United States Bankruptcy Judge
- In office 1978–1993

Associate Counsel at Nuremberg
- In office 1946–1948

Personal details
- Born: September 30, 1917 New York City, New York, U.S.
- Died: January 26, 2004 (aged 86) West Palm Beach, Florida, U.S.
- Alma mater: New York University (BA, LLB, LLM)

= Cecelia Goetz =

American lawyer and bankruptcy judge (1917–2004)

Cecelia Helen Goetz (September 30, 1917 – January 26, 2004) was an American lawyer and bankruptcy judge who served as a prosecutor at the Nuremberg trials.

== Early life ==
Goetz graduated from Textile High School in Chelsea, where she was editor-in-chief of the school paper. Goetz earned her law degree from New York University School of Law where she served as editor-in-chief of the New York University Law Review—the first woman named editor-in-chief of a major American law journal—and graduated as salutatorian in 1940. While in law school, she studied abroad at the Sorbonne. As of her graduation in 1940, she lived at 2015 Avenue I in Brooklyn.

== Nuremberg ==

After initially being rebuffed, Goetz took a job at the Department of Justice in the equivalent of today's Civil Division. She applied to serve as a Nuremberg prosecutor, was rebuffed again at the instance of the Department of War, but was eventually given a "waiver of disability" by Telford Taylor so she could serve. The "disability" was her gender. She had been offered a supervisor's role at Justice—the first woman to be given such an opportunity—but declined it in favor of work at Nuremberg.
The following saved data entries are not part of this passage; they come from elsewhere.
/-! ### Packets (Tables 11-4 and 11-5) -/

def shfKind (p : Packet) : Nat := nbits p.spec 19 16
def shfChild (p : Packet) : Nat := p.spec % 2 ^ 15
def shfOp (p : Packet) : Nat := p.xf 127 64
def shfChunk (p : Packet) : Nat := p.xf 63 40
def shfSub (p : Packet) : Nat := p.xf 39 38
def shfForm (p : Packet) : Nat := p.xf 37 36
def shfRank (p : Packet) : Nat := p.xf 35 21
def shfDst (p : Packet) : Nat := p.xf 20 6
def shfData (p : Packet) : List Byte := p.bytes 32 (p.len - 32)

/-- Die of a sheaf (R274). -/
def shDie (k : Nat) : Nat := k / 2048 % 2

/-- The extension of a packet. -/
def shExt (op chunk sub form rank dst : Nat) : Nat :=
  op * 2 ^ 64 + chunk * 2 ^ 40 + sub * 2 ^ 38 + form * 2 ^ 36 + rank * 2 ^ 21 + dst * 2 ^ 6

/-- Bytes counted for a sheaf and its job (R292, R474). -/
def State.shBytes (k raw wire : Nat) (s : State) : State :=
  let s := (s.bump (Adr.SHEAF_BYTES_RAW (shDie k)) raw).bump (Adr.SHEAF_BYTES_WIRE (shDie k)) wire
  match s.slotOf (s.shCfgOf k).fjid with
  | some j => s.bump (Adr.JOB_SHEAF_BYTES j) raw
  | none => s

/-- Send a packet of sheaf `k`: `ext` without OP, `raw` the uncompressed bytes. -/
def State.shSend (k eid sid kind child ext raw : Nat) (poison : Bool) (data : List Byte) (s : State) : State :=
  let d := shDie k
  let x := s.sheaf k
  let s := s.setSheaf k { x with moved := s.ns }
  let s := (s.shBytes k raw data.length).bump (if kind = 0 then Adr.SHEAF_UP_PKTS d else Adr.SHEAF_DOWN_PKTS d) 1
  s.sendFor d (some k) (mkPkt 9 (sid * 2 ^ 20 + kind * 2 ^ 16 + child) (s.localEid d) eid s.stamp poison
    (leBytes 16 (x.opNext.toNat * 2 ^ 64 + ext % 2 ^ 64) ++ data))

/-- To the parent, to a child (R281). -/
def State.shUp (k ext raw : Nat) (poison : Bool) (data : List Byte) (s : State) : State :=
  let c := s.shCfgOf k
  s.shSend k (c.f 959 944) (c.f 943 932) 0 (c.f 931 917) ext raw poison data
def State.shDown (k : Nat) (kid : Kid) (ext raw : Nat) (poison : Bool) (data : List Byte) (s : State) : State :=
  s.shSend k kid.eid (if kid.ikion then kid.sheaf else k) 1 0 ext raw poison data

/-- To every child, or to the one whose range holds a rank (Table 11-3). -/
def State.shSpread (k : Nat) (rank : Option Nat) (ext raw : Nat) (poison : Bool) (data : List Byte) (s : State) : State :=
  let x := s.sheaf k
  match rank with
  | none => x.kidList.foldl (fun s kid => s.shDown k kid ext raw poison data) s
  | some r => match x.kidFor r with
    | some kid => s.shDown k kid ext raw poison data
    | none => s

/-- A chunk has been sent down at this node. -/
def State.shCount (k : Nat) (s : State) : State :=
  let x := s.sheaf k
  (s.setSheaf k { x with done := x.done + 1, moved := s.ns }).gcount 0x11 1 (shDie k) none none (some (s.shCfgOf k).fjid)

/-! ### Aborts (R293 to R295) -/

/-- An abort packet (Table 11-10). -/
def State.shAbortPkt (k eid sid child cause origin : Nat) (s : State) : State :=
  let d := shDie k
  s.sendOwn d (mkPkt 1 (3 * 2 ^ 28 + sid * 2 ^ 16 + child) (s.localEid d) eid s.stamp false
    (leBytes 16 ((s.sheaf k).opNext.toNat * 2 ^ 64 + cause * 2 ^ 60 + origin * 2 ^ 44)))

/-- Where an abort came from. -/
inductive ShFrom where
  | here | parent
  | child (i : Nat)
  deriving DecidableEq, Repr

/-- A sheaf that is IDLE or RUNNING aborts. -/
def State.shAbort (k cause origin : Nat) (frm : ShFrom) (s : State) : State :=
  let x := s.sheaf k
  if x.st ≠ .idle ∧ x.st ≠ .running then s
  else
    let d := shDie k
    let c := s.shCfgOf k
    let cap := cause * 2 ^ 28 + k
    let s := s.setSheaf k { x with st := .aborted, cause := cause, groups := [], parts := [], done := 0 }
    let s := if c.root ∨ frm = .parent then s else s.shAbortPkt k (c.f 959 944) (c.f 943 932) (c.f 931 917) cause origin
    let kids := (List.range x.kids.length).map fun i => (i, x.kid i)
    let s := kids.foldl (fun s e => if e.2.ikion ∧ frm ≠ .child e.1 then s.shAbortPkt k e.2.eid e.2.sheaf 0 cause origin else s) s
    let s := kids.foldl (fun s e => if e.2.ikion then s else s.shAbortPkt k e.2.eid k 0 cause origin) s
    let s := (s.setRg (Adr.SHEAF_ABORT_CAPTURE0 d) (w32 cap)).setRg (Adr.SHEAF_ABORT_CAPTURE1 d) (w32 origin)
    ((s.bump (Adr.SHEAF_ABORTS d) 1).raise Err.sheaf_SHEAF_ABORT d [cap, origin] (some c.fjid)).raiseInt .sheaf d 1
She was first involved in the Flick Trial and then became Associate Counsel on the trial of Alfred Krupp, delivering the opening statement on December 8, 1947. She was one of four women on the Nuremberg prosecution team and, as Associate Counsel, she outranked six men. At the time, she observed that "[t]o get a decision in this case would, in my opinion, be a great step toward avoiding future wars." She would later describe her participation in the trials as "the most important work I have ever been involved in."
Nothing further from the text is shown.